◆ **About this task**: Working from the records below, repeat exactly the lines starting at the line that contains "(.frame f) = .ok i →" and ending at the line that contains "s.takeAcquisition.card = s.card := rfl", inclusive.

◆ **Task data**:
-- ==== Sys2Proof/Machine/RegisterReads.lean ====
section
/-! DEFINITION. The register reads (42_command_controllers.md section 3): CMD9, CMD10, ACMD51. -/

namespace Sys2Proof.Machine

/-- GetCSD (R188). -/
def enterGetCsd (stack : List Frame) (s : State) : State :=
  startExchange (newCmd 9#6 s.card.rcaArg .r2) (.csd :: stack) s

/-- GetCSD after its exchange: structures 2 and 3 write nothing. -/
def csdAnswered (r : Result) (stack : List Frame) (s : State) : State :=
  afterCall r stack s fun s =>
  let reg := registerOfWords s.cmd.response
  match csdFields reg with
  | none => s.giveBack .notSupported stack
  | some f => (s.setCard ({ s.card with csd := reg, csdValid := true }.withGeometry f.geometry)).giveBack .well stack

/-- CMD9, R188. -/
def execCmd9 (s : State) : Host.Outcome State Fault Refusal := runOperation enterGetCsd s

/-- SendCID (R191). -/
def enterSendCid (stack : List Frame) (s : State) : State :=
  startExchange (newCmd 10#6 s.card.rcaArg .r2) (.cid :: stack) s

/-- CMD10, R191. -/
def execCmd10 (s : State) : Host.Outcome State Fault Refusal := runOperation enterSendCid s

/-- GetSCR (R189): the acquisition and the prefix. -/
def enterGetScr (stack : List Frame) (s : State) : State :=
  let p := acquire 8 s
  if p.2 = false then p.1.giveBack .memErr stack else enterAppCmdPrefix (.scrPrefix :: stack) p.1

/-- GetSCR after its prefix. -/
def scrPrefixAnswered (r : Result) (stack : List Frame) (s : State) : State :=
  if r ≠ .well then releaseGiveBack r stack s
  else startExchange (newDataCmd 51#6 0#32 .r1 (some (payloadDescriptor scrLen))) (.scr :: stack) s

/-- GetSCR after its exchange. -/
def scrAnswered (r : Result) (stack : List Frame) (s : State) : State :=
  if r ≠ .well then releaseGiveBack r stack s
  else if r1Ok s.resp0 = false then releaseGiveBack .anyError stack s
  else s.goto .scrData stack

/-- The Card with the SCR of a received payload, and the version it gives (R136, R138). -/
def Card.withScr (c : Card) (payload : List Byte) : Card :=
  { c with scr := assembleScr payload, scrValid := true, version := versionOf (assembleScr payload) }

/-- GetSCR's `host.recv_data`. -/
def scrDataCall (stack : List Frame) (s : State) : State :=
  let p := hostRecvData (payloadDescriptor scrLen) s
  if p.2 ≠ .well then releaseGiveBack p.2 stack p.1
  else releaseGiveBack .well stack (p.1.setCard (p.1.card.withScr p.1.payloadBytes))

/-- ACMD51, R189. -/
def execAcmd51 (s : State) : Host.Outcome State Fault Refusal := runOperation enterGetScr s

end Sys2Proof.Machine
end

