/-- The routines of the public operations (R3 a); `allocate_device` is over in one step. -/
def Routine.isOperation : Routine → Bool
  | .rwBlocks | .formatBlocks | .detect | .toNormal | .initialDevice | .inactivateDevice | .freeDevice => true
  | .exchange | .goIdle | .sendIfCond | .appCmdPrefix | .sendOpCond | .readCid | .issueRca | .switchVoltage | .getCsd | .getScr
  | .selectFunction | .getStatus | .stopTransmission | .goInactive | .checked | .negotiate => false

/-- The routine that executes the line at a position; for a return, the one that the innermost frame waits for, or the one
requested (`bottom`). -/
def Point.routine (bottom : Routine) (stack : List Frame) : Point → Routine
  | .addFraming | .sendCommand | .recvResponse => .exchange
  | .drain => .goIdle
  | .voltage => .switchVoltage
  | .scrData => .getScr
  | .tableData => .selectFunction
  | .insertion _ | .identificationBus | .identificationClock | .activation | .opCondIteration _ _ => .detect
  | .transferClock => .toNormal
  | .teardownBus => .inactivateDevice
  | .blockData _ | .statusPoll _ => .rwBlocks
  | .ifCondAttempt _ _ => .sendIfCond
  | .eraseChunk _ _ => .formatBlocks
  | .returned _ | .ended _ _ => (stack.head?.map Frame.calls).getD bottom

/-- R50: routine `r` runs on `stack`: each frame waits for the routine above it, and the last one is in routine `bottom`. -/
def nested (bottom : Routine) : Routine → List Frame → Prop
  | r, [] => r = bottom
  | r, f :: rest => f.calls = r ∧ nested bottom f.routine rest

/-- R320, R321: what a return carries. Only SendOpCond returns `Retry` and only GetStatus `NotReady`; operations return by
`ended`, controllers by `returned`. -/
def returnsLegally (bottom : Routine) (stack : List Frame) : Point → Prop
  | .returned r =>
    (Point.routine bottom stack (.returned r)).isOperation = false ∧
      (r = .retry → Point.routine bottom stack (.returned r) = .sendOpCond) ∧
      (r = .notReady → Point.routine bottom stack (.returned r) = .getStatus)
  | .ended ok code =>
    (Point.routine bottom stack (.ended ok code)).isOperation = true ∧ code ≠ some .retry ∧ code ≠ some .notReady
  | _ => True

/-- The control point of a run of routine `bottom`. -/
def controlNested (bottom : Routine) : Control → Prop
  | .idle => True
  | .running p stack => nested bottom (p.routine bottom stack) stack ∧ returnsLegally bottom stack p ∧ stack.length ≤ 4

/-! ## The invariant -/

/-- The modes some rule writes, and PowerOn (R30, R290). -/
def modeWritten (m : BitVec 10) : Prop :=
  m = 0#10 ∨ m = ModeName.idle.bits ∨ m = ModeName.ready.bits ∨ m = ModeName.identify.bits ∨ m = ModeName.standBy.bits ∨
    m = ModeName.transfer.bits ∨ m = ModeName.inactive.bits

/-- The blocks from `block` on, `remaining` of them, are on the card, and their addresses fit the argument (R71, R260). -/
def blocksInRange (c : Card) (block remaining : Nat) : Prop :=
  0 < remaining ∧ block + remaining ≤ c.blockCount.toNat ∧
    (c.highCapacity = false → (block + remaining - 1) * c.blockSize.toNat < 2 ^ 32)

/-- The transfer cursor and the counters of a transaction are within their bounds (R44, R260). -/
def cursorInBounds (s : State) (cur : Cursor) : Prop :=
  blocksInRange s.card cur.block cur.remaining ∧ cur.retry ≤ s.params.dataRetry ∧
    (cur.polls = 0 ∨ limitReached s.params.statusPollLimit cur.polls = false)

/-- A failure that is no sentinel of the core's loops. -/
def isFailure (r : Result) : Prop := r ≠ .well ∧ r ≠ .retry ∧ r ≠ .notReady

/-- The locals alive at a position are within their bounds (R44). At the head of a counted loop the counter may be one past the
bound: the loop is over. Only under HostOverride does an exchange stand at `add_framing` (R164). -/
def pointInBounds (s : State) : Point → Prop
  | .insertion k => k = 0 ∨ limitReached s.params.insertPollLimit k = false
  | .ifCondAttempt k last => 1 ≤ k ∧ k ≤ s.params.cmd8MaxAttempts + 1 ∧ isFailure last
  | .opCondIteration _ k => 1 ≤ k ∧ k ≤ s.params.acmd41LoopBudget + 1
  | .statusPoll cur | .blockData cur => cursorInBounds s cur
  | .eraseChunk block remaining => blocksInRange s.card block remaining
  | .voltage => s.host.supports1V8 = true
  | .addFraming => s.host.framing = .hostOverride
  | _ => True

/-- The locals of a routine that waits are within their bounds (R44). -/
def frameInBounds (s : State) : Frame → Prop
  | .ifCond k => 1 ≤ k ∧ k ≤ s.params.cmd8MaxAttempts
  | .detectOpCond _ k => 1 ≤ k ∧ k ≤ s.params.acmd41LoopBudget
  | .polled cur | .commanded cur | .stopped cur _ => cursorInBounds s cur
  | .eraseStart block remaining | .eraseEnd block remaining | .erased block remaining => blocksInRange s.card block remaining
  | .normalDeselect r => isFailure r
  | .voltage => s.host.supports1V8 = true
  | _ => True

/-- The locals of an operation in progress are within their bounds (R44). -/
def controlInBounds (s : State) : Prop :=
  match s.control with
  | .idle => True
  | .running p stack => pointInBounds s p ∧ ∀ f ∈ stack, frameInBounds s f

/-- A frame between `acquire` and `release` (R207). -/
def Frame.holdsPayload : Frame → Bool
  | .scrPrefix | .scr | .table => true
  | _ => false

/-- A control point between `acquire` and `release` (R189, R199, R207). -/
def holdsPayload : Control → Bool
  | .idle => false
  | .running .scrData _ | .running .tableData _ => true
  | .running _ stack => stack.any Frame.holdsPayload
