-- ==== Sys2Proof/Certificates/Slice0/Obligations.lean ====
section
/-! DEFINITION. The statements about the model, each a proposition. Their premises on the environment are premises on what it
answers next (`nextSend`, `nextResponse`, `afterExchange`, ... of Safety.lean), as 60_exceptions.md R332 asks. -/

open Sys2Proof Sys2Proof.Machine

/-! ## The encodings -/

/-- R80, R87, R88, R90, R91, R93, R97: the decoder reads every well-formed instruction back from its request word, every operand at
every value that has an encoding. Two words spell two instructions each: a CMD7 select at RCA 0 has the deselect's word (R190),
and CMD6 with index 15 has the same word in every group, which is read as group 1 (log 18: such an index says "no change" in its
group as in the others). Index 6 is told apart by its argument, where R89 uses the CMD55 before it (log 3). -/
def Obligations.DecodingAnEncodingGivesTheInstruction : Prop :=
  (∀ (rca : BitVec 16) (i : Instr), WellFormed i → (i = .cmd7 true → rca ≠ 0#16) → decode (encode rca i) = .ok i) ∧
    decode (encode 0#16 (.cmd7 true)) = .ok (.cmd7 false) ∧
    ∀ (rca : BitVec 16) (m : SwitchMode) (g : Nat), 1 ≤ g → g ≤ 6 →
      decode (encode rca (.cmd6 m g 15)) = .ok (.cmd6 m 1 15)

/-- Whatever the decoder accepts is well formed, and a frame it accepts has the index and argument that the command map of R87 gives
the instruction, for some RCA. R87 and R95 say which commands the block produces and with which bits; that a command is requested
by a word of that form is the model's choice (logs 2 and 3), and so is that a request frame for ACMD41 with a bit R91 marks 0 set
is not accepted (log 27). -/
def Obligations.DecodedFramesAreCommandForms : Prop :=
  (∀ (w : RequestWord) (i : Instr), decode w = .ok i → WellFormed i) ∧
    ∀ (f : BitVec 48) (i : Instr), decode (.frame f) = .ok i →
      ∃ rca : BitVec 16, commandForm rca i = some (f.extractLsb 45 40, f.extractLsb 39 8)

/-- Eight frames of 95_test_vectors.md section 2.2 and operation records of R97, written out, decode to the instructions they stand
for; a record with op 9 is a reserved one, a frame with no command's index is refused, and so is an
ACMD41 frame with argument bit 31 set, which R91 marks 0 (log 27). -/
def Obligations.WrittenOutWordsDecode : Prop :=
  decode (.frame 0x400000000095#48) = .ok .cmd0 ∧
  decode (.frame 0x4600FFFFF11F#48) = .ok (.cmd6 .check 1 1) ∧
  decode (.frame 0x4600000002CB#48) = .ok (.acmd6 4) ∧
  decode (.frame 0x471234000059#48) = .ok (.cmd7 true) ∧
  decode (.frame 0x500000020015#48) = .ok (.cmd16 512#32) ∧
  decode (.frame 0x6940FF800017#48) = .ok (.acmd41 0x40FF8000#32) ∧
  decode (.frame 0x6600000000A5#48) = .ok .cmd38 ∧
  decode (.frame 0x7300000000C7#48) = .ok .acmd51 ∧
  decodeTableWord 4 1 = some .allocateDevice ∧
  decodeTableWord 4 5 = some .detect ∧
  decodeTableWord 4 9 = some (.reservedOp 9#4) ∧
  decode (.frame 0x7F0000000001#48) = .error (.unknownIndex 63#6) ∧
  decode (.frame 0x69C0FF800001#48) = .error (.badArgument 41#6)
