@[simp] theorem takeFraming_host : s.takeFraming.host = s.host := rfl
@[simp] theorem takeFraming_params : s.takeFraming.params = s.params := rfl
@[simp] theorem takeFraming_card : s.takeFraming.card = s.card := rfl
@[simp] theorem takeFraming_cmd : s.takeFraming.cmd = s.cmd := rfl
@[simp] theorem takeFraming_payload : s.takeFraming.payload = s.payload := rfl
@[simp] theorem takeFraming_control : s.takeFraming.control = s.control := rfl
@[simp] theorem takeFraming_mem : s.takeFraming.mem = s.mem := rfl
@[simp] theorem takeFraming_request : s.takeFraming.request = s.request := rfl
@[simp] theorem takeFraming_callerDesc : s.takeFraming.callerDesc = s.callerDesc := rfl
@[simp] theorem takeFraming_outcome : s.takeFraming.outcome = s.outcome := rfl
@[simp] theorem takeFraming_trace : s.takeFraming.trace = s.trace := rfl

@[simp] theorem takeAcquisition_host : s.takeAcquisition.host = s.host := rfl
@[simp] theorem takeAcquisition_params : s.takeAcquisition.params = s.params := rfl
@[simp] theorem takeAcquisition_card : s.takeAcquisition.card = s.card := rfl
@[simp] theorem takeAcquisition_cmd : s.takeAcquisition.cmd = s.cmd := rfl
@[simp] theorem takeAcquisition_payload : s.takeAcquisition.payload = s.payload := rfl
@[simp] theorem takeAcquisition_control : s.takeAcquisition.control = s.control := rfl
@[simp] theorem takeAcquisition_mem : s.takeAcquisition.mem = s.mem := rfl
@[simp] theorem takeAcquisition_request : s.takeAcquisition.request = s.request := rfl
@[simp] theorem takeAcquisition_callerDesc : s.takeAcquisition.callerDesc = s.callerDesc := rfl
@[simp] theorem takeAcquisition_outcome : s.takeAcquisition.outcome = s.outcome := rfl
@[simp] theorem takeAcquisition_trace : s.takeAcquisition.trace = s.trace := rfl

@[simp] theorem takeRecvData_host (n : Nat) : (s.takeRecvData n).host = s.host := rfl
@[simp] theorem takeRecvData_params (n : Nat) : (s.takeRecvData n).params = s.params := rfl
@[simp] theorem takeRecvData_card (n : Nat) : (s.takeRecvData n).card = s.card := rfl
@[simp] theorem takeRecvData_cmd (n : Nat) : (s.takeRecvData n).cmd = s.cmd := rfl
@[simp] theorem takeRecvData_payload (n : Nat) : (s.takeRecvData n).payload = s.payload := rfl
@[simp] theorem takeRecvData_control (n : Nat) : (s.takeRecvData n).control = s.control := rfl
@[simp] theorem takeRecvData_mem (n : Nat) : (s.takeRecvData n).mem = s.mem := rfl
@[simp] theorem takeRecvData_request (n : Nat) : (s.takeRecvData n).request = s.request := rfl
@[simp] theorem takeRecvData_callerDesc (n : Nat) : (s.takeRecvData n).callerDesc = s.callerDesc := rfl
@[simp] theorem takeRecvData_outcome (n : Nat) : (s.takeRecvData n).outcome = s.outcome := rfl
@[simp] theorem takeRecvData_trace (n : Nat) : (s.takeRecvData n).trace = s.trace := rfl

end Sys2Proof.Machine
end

◆ **Response below**:
    ∀ (f : BitVec 48) (i : Instr), decode (.frame f) = .ok i →
      ∃ rca : BitVec 16, commandForm rca i = some (f.extractLsb 45 40, f.extractLsb 39 8)

/-- Eight frames of 95_test_vectors.md section 2.2 and operation records of R97, written out, decode to the instructions they stand
for; a record with op 9 is a reserved one, a frame with no command's index is refused, and so is an
ACMD41 frame with argument bit 31 set, which R91 marks 0 (log 27). -/
def Obligations.WrittenOutWordsDecode : Prop :=
  decode (.frame 0x400000000095#48) = .ok .cmd0 ∧
  decode (.frame 0x4600FFFFF11F#48) = .ok (.cmd6 .check 1 1) ∧
  decode (.frame 0x4600000002CB#48) = .ok (.acmd6 4) ∧
  decode (.frame 0x471234000059#48) = .ok (.cmd7 true) ∧
  decode (.frame 0x500000020015#48) = .ok (.cmd16 512#32) ∧
  decode (.frame 0x6940FF800017#48) = .ok (.acmd41 0x40FF8000#32) ∧
  decode (.frame 0x6600000000A5#48) = .ok .cmd38 ∧
  decode (.frame 0x7300000000C7#48) = .ok .acmd51 ∧
  decodeTableWord 4 1 = some .allocateDevice ∧
  decodeTableWord 4 5 = some .detect ∧
  decodeTableWord 4 9 = some (.reservedOp 9#4) ∧
  decode (.frame 0x7F0000000001#48) = .error (.unknownIndex 63#6) ∧
  decode (.frame 0x69C0FF800001#48) = .error (.badArgument 41#6)
@[simp] theorem takeFraming_host : s.takeFraming.host = s.host := rfl
@[simp] theorem takeFraming_params : s.takeFraming.params = s.params := rfl
@[simp] theorem takeFraming_card : s.takeFraming.card = s.card := rfl
@[simp] theorem takeFraming_cmd : s.takeFraming.cmd = s.cmd := rfl
@[simp] theorem takeFraming_payload : s.takeFraming.payload = s.payload := rfl
@[simp] theorem takeFraming_control : s.takeFraming.control = s.control := rfl
@[simp] theorem takeFraming_mem : s.takeFraming.mem = s.mem := rfl
@[simp] theorem takeFraming_request : s.takeFraming.request = s.request := rfl
@[simp] theorem takeFraming_callerDesc : s.takeFraming.callerDesc = s.callerDesc := rfl
@[simp] theorem takeFraming_outcome : s.takeFraming.outcome = s.outcome := rfl
@[simp] theorem takeFraming_trace : s.takeFraming.trace = s.trace := rfl

@[simp] theorem takeAcquisition_host : s.takeAcquisition.host = s.host := rfl
@[simp] theorem takeAcquisition_params : s.takeAcquisition.params = s.params := rfl
@[simp] theorem takeAcquisition_card : s.takeAcquisition.card = s.card := rfl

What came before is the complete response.